HOW TO COMPLETE THIS TASK:
Every entry, from the first to the last, should be written out exactly.

AVAILABLE DATA:
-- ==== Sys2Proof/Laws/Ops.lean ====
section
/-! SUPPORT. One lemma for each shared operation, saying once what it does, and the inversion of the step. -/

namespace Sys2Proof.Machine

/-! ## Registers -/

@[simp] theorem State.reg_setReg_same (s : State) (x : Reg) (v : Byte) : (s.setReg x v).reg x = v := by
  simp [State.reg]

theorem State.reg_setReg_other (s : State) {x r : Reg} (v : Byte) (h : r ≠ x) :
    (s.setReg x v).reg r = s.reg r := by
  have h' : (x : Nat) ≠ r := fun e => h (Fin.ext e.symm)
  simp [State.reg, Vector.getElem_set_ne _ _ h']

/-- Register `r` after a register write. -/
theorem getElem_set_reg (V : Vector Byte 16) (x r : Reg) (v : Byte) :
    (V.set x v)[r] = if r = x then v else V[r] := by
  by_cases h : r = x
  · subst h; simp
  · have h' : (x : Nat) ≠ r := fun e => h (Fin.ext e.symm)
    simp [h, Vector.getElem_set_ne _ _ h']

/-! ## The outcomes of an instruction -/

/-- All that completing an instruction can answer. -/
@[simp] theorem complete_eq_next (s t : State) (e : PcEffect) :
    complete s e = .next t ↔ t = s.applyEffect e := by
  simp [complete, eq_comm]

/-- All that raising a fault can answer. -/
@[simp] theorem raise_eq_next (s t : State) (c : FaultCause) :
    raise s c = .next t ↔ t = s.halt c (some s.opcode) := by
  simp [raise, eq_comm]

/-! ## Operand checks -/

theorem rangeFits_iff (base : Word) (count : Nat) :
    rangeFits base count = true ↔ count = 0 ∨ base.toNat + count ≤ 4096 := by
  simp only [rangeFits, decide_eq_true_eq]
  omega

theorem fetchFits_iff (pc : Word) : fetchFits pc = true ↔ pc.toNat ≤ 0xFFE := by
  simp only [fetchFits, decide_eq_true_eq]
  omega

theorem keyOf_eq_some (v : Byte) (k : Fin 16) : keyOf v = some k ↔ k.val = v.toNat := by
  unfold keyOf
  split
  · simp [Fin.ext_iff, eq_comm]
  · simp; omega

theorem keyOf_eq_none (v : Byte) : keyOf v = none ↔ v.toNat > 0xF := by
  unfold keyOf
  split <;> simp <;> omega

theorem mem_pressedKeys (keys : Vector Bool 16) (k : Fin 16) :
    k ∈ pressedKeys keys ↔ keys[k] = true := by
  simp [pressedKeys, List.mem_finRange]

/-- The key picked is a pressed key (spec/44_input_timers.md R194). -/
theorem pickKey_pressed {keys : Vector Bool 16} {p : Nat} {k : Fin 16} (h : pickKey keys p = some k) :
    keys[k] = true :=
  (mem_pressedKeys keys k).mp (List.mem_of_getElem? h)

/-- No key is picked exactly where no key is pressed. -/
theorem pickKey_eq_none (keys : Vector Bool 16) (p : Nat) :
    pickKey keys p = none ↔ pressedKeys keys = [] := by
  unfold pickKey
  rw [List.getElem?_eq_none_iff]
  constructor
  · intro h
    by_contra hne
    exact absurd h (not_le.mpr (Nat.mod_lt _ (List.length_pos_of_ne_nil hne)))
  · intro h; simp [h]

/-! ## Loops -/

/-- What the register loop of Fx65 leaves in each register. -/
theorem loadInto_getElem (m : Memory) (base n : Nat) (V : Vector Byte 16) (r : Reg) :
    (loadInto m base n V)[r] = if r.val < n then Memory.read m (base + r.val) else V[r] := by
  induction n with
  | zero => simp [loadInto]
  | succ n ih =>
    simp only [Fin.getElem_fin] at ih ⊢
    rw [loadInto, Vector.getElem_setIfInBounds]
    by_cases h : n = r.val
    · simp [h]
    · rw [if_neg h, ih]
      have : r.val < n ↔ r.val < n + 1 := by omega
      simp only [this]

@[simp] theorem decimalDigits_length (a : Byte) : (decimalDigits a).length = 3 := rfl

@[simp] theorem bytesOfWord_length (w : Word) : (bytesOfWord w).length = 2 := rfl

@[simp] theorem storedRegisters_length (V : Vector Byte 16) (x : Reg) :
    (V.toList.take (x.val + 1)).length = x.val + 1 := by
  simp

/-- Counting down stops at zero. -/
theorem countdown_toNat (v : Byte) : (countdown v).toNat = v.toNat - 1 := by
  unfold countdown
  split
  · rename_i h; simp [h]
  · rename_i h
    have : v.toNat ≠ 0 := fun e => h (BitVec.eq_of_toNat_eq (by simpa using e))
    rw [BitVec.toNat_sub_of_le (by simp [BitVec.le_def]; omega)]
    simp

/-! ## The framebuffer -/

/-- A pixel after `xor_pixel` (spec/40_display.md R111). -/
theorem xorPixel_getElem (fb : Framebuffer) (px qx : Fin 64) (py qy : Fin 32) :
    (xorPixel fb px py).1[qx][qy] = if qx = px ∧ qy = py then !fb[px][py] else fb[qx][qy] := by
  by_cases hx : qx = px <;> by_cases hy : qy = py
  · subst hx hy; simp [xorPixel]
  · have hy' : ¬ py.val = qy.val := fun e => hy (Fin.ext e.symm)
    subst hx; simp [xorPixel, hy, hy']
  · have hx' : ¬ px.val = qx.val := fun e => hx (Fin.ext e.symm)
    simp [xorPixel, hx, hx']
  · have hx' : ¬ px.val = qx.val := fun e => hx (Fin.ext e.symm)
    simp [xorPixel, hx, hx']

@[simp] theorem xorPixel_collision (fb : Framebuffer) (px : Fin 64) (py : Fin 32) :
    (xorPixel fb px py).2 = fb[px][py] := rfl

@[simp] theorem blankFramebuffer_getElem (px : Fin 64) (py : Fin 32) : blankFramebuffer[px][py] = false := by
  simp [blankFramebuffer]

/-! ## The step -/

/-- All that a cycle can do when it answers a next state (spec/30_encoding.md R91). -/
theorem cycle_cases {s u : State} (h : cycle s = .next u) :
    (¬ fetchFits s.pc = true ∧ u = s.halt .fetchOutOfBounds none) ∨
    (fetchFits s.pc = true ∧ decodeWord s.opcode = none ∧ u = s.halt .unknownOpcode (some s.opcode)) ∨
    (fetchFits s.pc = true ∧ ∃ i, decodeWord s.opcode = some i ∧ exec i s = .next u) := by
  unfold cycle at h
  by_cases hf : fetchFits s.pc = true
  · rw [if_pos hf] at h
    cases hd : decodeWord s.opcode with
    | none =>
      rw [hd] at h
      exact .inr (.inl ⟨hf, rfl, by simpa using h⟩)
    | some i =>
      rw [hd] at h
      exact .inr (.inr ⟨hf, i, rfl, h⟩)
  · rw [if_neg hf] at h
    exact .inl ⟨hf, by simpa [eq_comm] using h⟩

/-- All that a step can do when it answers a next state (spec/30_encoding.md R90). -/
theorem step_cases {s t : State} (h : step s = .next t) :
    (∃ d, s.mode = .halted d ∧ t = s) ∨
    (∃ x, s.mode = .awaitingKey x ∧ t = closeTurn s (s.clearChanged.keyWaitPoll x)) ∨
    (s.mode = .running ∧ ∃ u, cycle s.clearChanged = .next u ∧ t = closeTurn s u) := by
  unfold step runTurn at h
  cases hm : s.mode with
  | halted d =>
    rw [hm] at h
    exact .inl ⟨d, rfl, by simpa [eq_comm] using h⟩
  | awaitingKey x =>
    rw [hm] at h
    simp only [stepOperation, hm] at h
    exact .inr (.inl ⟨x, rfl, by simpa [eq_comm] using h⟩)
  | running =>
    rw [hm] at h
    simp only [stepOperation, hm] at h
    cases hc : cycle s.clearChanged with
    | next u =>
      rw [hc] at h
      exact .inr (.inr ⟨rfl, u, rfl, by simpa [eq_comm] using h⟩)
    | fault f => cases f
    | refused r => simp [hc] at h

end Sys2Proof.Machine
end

RESPONSE AREA:
-- ==== Sys2Proof/Laws/Ops.lean ====
section
/-! SUPPORT. One lemma for each shared operation, saying once what it does, and the inversion of the step. -/

namespace Sys2Proof.Machine

/-! ## Registers -/

@[simp] theorem State.reg_setReg_same (s : State) (x : Reg) (v : Byte) : (s.setReg x v).reg x = v := by
  simp [State.reg]

theorem State.reg_setReg_other (s : State) {x r : Reg} (v : Byte) (h : r ≠ x) :
    (s.setReg x v).reg r = s.reg r := by
  have h' : (x : Nat) ≠ r := fun e => h (Fin.ext e.symm)
  simp [State.reg, Vector.getElem_set_ne _ _ h']

/-- Register `r` after a register write. -/
theorem getElem_set_reg (V : Vector Byte 16) (x r : Reg) (v : Byte) :
    (V.set x v)[r] = if r = x then v else V[r] := by
  by_cases h : r = x
  · subst h; simp
  · have h' : (x : Nat) ≠ r := fun e => h (Fin.ext e.symm)
    simp [h, Vector.getElem_set_ne _ _ h']

/-! ## The outcomes of an instruction -/

/-- All that completing an instruction can answer. -/
@[simp] theorem complete_eq_next (s t : State) (e : PcEffect) :
    complete s e = .next t ↔ t = s.applyEffect e := by
  simp [complete, eq_comm]

/-- All that raising a fault can answer. -/
@[simp] theorem raise_eq_next (s t : State) (c : FaultCause) :
    raise s c = .next t ↔ t = s.halt c (some s.opcode) := by
  simp [raise, eq_comm]

/-! ## Operand checks -/

theorem rangeFits_iff (base : Word) (count : Nat) :
    rangeFits base count = true ↔ count = 0 ∨ base.toNat + count ≤ 4096 := by
  simp only [rangeFits, decide_eq_true_eq]
  omega

theorem fetchFits_iff (pc : Word) : fetchFits pc = true ↔ pc.toNat ≤ 0xFFE := by
  simp only [fetchFits, decide_eq_true_eq]
  omega

theorem keyOf_eq_some (v : Byte) (k : Fin 16) : keyOf v = some k ↔ k.val = v.toNat := by
  unfold keyOf
  split
  · simp [Fin.ext_iff, eq_comm]
  · simp; omega

theorem keyOf_eq_none (v : Byte) : keyOf v = none ↔ v.toNat > 0xF := by
  unfold keyOf
  split <;> simp <;> omega

theorem mem_pressedKeys (keys : Vector Bool 16) (k : Fin 16) :
    k ∈ pressedKeys keys ↔ keys[k] = true := by
  simp [pressedKeys, List.mem_finRange]

/-- The key picked is a pressed key (spec/44_input_timers.md R194). -/
theorem pickKey_pressed {keys : Vector Bool 16} {p : Nat} {k : Fin 16} (h : pickKey keys p = some k) :
    keys[k] = true :=
  (mem_pressedKeys keys k).mp (List.mem_of_getElem? h)

/-- No key is picked exactly where no key is pressed. -/
theorem pickKey_eq_none (keys : Vector Bool 16) (p : Nat) :
    pickKey keys p = none ↔ pressedKeys keys = [] := by
  unfold pickKey
  rw [List.getElem?_eq_none_iff]
  constructor
  · intro h
    by_contra hne
    exact absurd h (not_le.mpr (Nat.mod_lt _ (List.length_pos_of_ne_nil hne)))
  · intro h; simp [h]

/-! ## Loops -/

/-- What the register loop of Fx65 leaves in each register. -/
theorem loadInto_getElem (m : Memory) (base n : Nat) (V : Vector Byte 16) (r : Reg) :
    (loadInto m base n V)[r] = if r.val < n then Memory.read m (base + r.val) else V[r] := by
  induction n with
  | zero => simp [loadInto]
  | succ n ih =>
    simp only [Fin.getElem_fin] at ih ⊢
    rw [loadInto, Vector.getElem_setIfInBounds]
    by_cases h : n = r.val
    · simp [h]
    · rw [if_neg h, ih]
      have : r.val < n ↔ r.val < n + 1 := by omega
      simp only [this]

@[simp] theorem decimalDigits_length (a : Byte) : (decimalDigits a).length = 3 := rfl

@[simp] theorem bytesOfWord_length (w : Word) : (bytesOfWord w).length = 2 := rfl

@[simp] theorem storedRegisters_length (V : Vector Byte 16) (x : Reg) :
    (V.toList.take (x.val + 1)).length = x.val + 1 := by
  simp

/-- Counting down stops at zero. -/
theorem countdown_toNat (v : Byte) : (countdown v).toNat = v.toNat - 1 := by
  unfold countdown
  split
  · rename_i h; simp [h]
  · rename_i h
    have : v.toNat ≠ 0 := fun e => h (BitVec.eq_of_toNat_eq (by simpa using e))
    rw [BitVec.toNat_sub_of_le (by simp [BitVec.le_def]; omega)]
    simp

/-! ## The framebuffer -/

/-- A pixel after `xor_pixel` (spec/40_display.md R111). -/
theorem xorPixel_getElem (fb : Framebuffer) (px qx : Fin 64) (py qy : Fin 32) :
    (xorPixel fb px py).1[qx][qy] = if qx = px ∧ qy = py then !fb[px][py] else fb[qx][qy] := by
  by_cases hx : qx = px <;> by_cases hy : qy = py
  · subst hx hy; simp [xorPixel]
  · have hy' : ¬ py.val = qy.val := fun e => hy (Fin.ext e.symm)
    subst hx; simp [xorPixel, hy, hy']
  · have hx' : ¬ px.val = qx.val := fun e => hx (Fin.ext e.symm)
    simp [xorPixel, hx, hx']
  · have hx' : ¬ px.val = qx.val := fun e => hx (Fin.ext e.symm)
    simp [xorPixel, hx, hx']

@[simp] theorem xorPixel_collision (fb : Framebuffer) (px : Fin 64) (py : Fin 32) :
    (xorPixel fb px py).2 = fb[px][py] := rfl

@[simp] theorem blankFramebuffer_getElem (px : Fin 64) (py : Fin 32) : blankFramebuffer[px][py] = false := by
  simp [blankFramebuffer]

/-! ## The step -/

/-- All that a cycle can do when it answers a next state (spec/30_encoding.md R91). -/
theorem cycle_cases {s u : State} (h : cycle s = .next u) :
    (¬ fetchFits s.pc = true ∧ u = s.halt .fetchOutOfBounds none) ∨
    (fetchFits s.pc = true ∧ decodeWord s.opcode = none ∧ u = s.halt .unknownOpcode (some s.opcode)) ∨
    (fetchFits s.pc = true ∧ ∃ i, decodeWord s.opcode = some i ∧ exec i s = .next u) := by
  unfold cycle at h
  by_cases hf : fetchFits s.pc = true
  · rw [if_pos hf] at h
    cases hd : decodeWord s.opcode with
    | none =>
      rw [hd] at h
      exact .inr (.inl ⟨hf, rfl, by simpa using h⟩)
    | some i =>
      rw [hd] at h
      exact .inr (.inr ⟨hf, i, rfl, h⟩)
  · rw [if_neg hf] at h
    exact .inl ⟨hf, by simpa [eq_comm] using h⟩

/-- All that a step can do when it answers a next state (spec/30_encoding.md R90). -/
theorem step_cases {s t : State} (h : step s = .next t) :
    (∃ d, s.mode = .halted d ∧ t = s) ∨
    (∃ x, s.mode = .awaitingKey x ∧ t = closeTurn s (s.clearChanged.keyWaitPoll x)) ∨
    (s.mode = .running ∧ ∃ u, cycle s.clearChanged = .next u ∧ t = closeTurn s u) := by
  unfold step runTurn at h
  cases hm : s.mode with
  | halted d =>
    rw [hm] at h
    exact .inl ⟨d, rfl, by simpa [eq_comm] using h⟩
  | awaitingKey x =>
    rw [hm] at h
    simp only [stepOperation, hm] at h
    exact .inr (.inl ⟨x, rfl, by simpa [eq_comm] using h⟩)
  | running =>
    rw [hm] at h
    simp only [stepOperation, hm] at h
    cases hc : cycle s.clearChanged with
    | next u =>
      rw [hc] at h
      exact .inr (.inr ⟨rfl, u, rfl, by simpa [eq_comm] using h⟩)
    | fault f => cases f
    | refused r => simp [hc] at h

end Sys2Proof.Machine
end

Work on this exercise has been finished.